### EXERCISE MATERIALS

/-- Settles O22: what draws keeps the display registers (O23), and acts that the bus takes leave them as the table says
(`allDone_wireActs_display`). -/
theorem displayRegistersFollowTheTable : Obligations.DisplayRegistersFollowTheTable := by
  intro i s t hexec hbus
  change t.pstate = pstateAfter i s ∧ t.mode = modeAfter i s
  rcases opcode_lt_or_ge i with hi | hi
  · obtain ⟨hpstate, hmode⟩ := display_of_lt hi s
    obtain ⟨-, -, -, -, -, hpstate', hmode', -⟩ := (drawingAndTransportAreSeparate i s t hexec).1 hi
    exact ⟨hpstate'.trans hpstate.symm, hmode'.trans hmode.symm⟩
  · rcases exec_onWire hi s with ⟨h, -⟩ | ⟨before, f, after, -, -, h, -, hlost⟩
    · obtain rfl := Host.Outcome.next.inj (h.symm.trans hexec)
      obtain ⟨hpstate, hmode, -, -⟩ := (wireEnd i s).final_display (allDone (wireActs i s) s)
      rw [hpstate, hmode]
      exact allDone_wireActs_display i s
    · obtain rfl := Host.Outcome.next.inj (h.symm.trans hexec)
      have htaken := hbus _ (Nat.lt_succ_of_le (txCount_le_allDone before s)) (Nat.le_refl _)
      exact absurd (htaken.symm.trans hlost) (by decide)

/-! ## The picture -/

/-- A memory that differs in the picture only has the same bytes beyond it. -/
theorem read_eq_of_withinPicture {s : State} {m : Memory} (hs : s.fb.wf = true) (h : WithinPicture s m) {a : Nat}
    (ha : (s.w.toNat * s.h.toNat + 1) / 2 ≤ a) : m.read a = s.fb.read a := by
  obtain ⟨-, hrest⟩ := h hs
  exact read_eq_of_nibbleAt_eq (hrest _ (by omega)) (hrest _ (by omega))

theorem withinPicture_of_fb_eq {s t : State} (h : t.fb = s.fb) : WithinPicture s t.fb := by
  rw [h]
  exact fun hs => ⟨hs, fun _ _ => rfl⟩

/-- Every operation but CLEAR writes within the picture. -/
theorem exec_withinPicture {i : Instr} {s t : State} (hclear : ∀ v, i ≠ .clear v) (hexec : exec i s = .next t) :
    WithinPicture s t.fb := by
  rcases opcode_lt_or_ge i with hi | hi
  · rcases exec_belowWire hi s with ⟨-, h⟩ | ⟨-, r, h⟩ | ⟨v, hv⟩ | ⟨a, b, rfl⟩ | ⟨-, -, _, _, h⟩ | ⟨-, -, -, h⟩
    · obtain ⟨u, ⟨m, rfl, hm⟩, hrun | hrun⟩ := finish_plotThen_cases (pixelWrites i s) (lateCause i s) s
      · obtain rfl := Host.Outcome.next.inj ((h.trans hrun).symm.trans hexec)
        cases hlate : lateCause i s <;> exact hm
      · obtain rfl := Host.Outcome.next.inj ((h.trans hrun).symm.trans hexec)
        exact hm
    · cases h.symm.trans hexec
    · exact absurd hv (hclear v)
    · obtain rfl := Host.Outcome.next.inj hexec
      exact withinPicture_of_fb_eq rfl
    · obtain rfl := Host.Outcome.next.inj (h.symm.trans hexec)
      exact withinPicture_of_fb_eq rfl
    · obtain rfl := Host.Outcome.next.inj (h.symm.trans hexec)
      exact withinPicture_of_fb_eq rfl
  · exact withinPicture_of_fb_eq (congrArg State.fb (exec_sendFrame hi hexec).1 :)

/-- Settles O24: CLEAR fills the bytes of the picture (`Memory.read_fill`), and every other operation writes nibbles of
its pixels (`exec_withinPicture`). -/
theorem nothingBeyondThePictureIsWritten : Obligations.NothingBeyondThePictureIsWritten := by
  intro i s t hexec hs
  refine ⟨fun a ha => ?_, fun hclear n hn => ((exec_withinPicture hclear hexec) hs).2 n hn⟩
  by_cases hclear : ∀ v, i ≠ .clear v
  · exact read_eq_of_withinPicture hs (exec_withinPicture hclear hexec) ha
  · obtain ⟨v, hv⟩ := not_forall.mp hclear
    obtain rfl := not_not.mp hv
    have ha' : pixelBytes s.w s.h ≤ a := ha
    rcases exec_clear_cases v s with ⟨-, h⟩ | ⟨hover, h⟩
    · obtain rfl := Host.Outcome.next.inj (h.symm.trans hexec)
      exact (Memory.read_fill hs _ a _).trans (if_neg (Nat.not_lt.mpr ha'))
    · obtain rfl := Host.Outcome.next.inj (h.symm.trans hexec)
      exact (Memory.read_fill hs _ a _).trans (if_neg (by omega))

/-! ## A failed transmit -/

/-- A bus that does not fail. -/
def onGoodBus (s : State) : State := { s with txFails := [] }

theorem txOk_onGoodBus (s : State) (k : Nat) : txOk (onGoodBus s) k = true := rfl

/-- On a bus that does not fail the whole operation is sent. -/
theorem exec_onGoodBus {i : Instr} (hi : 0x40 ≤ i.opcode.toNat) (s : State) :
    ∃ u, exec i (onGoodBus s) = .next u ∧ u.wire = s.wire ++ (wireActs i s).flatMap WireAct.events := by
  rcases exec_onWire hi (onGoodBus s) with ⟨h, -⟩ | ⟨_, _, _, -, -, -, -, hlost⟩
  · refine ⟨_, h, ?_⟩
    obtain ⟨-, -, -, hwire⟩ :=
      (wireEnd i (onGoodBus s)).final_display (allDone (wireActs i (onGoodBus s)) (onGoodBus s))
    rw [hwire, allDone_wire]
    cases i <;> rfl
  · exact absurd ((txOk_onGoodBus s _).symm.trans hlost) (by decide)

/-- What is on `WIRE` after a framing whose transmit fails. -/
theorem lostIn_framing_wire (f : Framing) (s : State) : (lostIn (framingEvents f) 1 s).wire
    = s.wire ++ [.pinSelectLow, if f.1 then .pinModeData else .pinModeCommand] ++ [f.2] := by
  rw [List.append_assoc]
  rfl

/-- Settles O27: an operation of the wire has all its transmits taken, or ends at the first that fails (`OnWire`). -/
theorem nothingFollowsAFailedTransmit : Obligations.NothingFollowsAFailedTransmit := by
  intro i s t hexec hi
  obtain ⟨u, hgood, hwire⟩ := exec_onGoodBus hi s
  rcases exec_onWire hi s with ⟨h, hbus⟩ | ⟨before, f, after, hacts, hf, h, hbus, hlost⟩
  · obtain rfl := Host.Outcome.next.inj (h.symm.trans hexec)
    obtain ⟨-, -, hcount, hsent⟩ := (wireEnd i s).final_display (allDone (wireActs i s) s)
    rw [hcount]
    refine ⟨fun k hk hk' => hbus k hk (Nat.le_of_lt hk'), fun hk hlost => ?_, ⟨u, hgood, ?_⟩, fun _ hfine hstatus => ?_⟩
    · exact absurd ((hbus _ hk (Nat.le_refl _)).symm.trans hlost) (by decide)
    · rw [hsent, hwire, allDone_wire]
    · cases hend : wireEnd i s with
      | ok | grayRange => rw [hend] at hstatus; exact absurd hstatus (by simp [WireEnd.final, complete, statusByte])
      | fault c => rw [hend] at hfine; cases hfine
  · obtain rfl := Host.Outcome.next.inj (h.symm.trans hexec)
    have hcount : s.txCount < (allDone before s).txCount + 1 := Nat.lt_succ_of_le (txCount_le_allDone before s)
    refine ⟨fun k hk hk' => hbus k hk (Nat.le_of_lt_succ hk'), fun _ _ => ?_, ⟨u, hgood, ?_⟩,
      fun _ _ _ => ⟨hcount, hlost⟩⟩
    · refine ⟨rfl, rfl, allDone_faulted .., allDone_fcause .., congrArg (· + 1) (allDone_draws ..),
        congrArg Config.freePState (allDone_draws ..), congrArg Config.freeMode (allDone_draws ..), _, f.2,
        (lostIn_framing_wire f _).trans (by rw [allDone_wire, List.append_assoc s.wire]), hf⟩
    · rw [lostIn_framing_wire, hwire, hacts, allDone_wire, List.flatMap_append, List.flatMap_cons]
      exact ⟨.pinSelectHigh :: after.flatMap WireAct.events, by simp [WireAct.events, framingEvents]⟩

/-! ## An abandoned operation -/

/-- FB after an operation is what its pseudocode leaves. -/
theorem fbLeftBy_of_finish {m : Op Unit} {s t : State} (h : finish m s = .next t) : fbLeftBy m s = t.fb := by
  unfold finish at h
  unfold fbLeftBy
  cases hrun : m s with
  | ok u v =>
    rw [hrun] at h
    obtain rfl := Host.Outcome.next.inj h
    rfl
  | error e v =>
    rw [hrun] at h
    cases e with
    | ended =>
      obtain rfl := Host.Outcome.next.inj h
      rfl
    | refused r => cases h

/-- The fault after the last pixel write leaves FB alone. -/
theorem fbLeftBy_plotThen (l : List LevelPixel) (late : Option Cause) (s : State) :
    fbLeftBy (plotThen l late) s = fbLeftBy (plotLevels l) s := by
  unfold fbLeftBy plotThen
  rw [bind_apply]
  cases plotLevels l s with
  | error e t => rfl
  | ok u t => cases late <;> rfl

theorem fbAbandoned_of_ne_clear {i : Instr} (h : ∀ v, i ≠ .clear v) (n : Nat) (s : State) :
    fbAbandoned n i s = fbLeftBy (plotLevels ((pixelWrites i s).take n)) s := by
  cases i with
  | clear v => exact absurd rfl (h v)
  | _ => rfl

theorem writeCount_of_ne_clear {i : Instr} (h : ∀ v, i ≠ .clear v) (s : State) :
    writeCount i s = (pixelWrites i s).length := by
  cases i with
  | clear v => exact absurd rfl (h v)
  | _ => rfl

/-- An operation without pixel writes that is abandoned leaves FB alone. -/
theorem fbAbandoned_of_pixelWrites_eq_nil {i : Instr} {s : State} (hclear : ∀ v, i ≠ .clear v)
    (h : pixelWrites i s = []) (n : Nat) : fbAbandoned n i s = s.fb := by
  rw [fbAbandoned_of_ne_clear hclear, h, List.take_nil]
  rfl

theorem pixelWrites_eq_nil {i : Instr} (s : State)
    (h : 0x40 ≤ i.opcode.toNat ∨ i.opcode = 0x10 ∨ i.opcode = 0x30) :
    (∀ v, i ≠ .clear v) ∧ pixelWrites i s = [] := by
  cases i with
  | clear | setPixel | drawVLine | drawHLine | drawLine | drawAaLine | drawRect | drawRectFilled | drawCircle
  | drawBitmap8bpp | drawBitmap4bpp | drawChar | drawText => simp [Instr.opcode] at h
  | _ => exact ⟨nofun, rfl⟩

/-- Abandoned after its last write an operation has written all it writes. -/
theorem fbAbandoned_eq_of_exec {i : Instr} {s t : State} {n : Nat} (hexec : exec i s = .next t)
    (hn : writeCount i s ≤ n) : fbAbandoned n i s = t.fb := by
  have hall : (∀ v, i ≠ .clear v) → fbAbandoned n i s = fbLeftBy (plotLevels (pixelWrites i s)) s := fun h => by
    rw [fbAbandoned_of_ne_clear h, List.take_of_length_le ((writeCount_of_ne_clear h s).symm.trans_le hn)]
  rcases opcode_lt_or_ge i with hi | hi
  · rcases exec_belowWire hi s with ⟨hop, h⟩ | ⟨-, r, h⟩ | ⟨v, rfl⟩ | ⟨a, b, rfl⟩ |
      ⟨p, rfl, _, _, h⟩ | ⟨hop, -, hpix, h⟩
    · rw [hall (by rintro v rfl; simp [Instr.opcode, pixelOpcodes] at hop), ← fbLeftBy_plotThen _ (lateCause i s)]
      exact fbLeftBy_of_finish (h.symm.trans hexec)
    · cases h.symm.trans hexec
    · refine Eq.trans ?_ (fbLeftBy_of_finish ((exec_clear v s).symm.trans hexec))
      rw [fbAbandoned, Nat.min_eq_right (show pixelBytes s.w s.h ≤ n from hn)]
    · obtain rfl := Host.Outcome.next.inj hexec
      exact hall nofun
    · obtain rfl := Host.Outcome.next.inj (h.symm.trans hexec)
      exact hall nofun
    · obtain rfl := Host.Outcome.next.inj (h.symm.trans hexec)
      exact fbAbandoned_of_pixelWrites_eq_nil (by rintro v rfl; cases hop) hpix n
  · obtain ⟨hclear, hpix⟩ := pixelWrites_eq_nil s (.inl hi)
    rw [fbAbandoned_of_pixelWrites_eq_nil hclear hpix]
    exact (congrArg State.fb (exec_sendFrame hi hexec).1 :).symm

### WHAT THE TASK ASKS
For each line above that includes "hwire", copy the line.

### OUTPUT
    obtain ⟨-, -, -, hwire⟩ :=
    rw [hwire, allDone_wire]
  obtain ⟨u, hgood, hwire⟩ := exec_onGoodBus hi s
    · rw [hsent, hwire, allDone_wire]
    · rw [lostIn_framing_wire, hwire, hacts, allDone_wire, List.flatMap_append, List.flatMap_cons]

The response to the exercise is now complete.